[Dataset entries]
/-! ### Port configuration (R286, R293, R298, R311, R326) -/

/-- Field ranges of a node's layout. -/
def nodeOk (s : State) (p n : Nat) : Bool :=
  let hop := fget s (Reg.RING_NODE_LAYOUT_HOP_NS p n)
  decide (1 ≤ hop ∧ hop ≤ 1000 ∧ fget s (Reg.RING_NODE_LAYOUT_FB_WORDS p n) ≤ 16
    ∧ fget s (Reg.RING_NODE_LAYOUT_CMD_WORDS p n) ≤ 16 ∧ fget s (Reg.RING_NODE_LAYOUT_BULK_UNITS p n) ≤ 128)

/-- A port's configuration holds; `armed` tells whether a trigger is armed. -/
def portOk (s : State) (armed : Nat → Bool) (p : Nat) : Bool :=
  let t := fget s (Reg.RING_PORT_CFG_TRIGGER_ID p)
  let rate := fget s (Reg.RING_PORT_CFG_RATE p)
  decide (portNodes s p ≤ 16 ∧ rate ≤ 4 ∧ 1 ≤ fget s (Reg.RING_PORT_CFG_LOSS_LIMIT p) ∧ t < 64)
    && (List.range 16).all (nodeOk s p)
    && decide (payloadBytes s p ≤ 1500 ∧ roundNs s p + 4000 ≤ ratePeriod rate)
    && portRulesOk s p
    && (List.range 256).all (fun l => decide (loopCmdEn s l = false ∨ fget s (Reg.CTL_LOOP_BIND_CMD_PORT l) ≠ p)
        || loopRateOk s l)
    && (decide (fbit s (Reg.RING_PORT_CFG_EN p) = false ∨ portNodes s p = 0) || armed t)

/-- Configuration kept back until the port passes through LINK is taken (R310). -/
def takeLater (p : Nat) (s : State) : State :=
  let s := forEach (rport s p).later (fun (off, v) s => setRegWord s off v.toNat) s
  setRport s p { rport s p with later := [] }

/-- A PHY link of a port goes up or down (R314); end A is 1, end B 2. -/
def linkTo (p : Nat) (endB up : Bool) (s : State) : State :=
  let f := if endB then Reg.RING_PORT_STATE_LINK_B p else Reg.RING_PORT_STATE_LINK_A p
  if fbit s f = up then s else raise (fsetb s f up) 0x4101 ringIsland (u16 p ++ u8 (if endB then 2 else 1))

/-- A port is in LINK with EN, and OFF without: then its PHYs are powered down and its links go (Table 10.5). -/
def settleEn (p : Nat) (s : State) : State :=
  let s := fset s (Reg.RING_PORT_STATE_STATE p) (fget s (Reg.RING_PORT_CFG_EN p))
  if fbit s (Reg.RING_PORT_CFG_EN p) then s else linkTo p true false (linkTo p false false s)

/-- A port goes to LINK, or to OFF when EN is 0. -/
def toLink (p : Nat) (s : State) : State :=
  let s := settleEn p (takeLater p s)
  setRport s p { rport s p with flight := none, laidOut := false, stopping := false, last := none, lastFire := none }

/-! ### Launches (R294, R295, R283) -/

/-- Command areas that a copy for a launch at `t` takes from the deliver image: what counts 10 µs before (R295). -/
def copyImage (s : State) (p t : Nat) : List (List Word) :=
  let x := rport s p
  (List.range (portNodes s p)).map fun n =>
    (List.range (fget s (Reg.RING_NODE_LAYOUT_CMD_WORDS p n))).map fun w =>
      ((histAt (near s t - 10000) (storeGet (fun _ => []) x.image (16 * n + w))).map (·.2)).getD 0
---
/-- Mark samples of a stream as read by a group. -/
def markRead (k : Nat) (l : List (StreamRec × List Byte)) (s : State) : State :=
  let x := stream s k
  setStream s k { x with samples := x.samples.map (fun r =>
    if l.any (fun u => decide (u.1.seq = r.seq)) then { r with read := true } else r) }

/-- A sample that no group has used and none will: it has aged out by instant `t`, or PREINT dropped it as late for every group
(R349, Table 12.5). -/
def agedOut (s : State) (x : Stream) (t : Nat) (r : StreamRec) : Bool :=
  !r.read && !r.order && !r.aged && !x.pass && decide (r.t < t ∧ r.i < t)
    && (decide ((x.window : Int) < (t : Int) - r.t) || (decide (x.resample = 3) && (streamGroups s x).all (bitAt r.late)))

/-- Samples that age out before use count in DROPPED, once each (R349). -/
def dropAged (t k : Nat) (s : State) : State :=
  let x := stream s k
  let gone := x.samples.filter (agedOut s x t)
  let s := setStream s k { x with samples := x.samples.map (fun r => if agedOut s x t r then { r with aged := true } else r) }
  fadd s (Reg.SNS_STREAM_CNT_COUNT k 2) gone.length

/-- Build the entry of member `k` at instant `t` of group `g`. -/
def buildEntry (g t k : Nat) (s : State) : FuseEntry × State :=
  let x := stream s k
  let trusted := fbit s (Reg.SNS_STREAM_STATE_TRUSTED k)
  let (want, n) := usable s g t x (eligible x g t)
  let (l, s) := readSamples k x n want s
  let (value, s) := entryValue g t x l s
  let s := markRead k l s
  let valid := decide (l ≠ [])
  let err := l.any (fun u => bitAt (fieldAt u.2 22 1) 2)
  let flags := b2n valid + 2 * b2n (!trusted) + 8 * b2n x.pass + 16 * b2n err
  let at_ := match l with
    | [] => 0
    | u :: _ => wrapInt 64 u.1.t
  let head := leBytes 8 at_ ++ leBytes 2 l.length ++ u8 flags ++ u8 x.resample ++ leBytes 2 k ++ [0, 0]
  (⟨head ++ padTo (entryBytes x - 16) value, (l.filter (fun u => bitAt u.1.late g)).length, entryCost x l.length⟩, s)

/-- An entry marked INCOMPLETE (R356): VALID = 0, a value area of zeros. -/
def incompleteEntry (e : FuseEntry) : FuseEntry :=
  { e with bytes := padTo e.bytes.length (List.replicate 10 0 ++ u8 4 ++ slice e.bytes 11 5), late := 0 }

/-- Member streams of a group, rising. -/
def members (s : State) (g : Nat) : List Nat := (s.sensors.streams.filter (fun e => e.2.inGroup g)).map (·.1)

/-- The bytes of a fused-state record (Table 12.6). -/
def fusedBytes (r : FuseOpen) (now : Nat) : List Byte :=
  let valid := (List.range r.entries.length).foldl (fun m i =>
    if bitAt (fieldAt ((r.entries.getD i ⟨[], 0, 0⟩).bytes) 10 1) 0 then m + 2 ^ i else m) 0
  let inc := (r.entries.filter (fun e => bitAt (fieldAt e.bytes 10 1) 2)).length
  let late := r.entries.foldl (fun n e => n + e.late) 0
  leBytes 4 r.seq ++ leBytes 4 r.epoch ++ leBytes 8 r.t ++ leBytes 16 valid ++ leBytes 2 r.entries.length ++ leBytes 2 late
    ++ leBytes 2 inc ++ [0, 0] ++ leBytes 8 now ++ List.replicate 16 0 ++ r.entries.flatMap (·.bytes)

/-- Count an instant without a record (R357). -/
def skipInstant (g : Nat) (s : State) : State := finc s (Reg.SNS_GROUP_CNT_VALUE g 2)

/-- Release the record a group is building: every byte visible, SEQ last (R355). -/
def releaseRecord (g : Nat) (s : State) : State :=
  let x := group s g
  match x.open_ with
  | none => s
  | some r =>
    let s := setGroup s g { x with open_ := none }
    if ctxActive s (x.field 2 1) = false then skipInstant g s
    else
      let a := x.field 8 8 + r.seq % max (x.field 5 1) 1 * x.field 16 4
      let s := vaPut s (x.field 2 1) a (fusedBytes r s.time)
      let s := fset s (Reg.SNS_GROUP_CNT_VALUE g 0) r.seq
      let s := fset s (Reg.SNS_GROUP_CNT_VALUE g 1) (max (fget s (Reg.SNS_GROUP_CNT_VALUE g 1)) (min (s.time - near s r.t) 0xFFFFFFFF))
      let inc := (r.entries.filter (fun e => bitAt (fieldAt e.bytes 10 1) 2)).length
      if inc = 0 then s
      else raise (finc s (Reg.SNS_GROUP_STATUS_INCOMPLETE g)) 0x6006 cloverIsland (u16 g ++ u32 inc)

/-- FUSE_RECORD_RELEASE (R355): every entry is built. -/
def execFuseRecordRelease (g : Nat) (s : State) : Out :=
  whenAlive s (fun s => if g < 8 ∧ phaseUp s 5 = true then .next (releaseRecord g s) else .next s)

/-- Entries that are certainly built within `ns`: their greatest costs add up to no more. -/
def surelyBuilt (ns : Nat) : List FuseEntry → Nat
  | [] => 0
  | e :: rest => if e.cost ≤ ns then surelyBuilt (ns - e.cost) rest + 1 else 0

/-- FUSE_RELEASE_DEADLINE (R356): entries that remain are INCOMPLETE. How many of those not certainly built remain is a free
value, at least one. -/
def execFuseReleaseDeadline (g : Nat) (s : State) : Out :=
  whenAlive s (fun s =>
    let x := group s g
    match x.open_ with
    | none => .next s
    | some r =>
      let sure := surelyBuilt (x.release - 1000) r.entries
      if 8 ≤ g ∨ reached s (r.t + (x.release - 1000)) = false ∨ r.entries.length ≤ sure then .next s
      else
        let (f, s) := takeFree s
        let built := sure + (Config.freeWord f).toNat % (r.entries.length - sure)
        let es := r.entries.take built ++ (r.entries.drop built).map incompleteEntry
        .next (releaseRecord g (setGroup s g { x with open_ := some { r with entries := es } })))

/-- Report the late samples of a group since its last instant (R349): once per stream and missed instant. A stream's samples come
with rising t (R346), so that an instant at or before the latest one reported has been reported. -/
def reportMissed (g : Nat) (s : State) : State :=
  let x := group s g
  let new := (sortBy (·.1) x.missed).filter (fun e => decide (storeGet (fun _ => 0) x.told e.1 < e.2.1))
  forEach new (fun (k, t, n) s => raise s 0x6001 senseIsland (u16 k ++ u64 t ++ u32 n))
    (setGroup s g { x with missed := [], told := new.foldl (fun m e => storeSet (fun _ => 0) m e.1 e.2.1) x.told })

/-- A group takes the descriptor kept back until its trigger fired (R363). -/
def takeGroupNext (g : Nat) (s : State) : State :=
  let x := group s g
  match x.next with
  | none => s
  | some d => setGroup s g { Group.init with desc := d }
==
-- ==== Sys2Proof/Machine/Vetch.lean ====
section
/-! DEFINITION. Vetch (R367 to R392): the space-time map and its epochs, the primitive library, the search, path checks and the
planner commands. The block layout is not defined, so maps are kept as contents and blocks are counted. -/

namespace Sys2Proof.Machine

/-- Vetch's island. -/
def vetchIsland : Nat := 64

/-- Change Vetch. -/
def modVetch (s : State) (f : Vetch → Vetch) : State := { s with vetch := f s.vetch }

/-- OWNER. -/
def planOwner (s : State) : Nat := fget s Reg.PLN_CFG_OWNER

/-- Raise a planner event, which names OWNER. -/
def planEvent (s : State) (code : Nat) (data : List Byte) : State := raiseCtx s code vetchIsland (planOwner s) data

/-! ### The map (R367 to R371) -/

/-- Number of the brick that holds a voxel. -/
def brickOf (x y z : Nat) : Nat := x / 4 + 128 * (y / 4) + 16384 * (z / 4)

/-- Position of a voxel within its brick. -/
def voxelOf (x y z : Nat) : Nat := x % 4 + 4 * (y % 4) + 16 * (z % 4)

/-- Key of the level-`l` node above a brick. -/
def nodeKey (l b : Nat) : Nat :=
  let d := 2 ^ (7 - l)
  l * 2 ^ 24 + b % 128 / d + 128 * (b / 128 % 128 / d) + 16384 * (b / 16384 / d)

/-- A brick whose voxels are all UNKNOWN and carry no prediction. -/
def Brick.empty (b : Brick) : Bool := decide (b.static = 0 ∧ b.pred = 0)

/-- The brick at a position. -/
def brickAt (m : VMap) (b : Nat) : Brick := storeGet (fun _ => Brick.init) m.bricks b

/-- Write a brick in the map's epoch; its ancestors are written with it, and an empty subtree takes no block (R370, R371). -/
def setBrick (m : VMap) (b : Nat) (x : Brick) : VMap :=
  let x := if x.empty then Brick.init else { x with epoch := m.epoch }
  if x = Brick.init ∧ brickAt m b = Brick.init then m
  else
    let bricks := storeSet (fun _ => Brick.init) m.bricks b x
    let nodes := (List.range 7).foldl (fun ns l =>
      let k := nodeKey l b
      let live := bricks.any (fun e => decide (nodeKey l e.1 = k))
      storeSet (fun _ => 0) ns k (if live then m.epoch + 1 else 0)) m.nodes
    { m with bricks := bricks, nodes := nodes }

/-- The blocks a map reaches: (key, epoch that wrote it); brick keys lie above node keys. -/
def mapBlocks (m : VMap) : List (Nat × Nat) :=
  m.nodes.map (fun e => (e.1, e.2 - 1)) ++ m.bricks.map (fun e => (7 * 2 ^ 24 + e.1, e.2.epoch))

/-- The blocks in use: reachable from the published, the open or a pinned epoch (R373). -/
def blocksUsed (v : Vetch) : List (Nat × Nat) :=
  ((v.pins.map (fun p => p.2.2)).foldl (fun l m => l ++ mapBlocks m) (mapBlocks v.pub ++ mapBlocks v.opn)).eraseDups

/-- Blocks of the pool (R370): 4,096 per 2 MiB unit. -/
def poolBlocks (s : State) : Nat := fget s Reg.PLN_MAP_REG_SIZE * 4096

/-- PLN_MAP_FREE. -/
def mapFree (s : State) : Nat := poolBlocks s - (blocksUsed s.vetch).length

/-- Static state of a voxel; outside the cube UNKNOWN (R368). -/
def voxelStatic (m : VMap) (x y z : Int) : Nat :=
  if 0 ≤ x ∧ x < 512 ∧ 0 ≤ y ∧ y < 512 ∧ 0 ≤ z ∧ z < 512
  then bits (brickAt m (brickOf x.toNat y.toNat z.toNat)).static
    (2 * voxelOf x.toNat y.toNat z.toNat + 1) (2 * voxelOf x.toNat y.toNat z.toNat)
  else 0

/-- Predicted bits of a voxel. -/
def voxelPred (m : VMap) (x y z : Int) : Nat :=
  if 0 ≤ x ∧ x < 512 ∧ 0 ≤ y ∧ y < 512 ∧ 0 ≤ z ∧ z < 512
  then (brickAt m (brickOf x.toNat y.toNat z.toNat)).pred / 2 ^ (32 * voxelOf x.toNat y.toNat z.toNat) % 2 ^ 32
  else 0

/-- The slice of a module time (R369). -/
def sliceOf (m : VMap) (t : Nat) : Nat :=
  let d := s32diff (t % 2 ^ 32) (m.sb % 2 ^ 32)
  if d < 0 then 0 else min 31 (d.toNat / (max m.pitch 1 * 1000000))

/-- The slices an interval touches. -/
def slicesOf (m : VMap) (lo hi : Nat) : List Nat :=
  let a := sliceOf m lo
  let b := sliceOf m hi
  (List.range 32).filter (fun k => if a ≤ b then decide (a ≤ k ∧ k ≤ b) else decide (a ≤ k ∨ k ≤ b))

## Work instruction
Write out exactly the lines above from the line with "R311, R326) -/" through the line with "end B 2. -/", both of them included, and leave out all other lines.

## Task answer
/-! ### Port configuration (R286, R293, R298, R311, R326) -/

/-- Field ranges of a node's layout. -/
def nodeOk (s : State) (p n : Nat) : Bool :=
  let hop := fget s (Reg.RING_NODE_LAYOUT_HOP_NS p n)
  decide (1 ≤ hop ∧ hop ≤ 1000 ∧ fget s (Reg.RING_NODE_LAYOUT_FB_WORDS p n) ≤ 16
    ∧ fget s (Reg.RING_NODE_LAYOUT_CMD_WORDS p n) ≤ 16 ∧ fget s (Reg.RING_NODE_LAYOUT_BULK_UNITS p n) ≤ 128)

/-- A port's configuration holds; `armed` tells whether a trigger is armed. -/
def portOk (s : State) (armed : Nat → Bool) (p : Nat) : Bool :=
  let t := fget s (Reg.RING_PORT_CFG_TRIGGER_ID p)
  let rate := fget s (Reg.RING_PORT_CFG_RATE p)
  decide (portNodes s p ≤ 16 ∧ rate ≤ 4 ∧ 1 ≤ fget s (Reg.RING_PORT_CFG_LOSS_LIMIT p) ∧ t < 64)
    && (List.range 16).all (nodeOk s p)
    && decide (payloadBytes s p ≤ 1500 ∧ roundNs s p + 4000 ≤ ratePeriod rate)
    && portRulesOk s p
    && (List.range 256).all (fun l => decide (loopCmdEn s l = false ∨ fget s (Reg.CTL_LOOP_BIND_CMD_PORT l) ≠ p)
        || loopRateOk s l)
    && (decide (fbit s (Reg.RING_PORT_CFG_EN p) = false ∨ portNodes s p = 0) || armed t)

/-- Configuration kept back until the port passes through LINK is taken (R310). -/
def takeLater (p : Nat) (s : State) : State :=
  let s := forEach (rport s p).later (fun (off, v) s => setRegWord s off v.toNat) s
  setRport s p { rport s p with later := [] }

/-- A PHY link of a port goes up or down (R314); end A is 1, end B 2. -/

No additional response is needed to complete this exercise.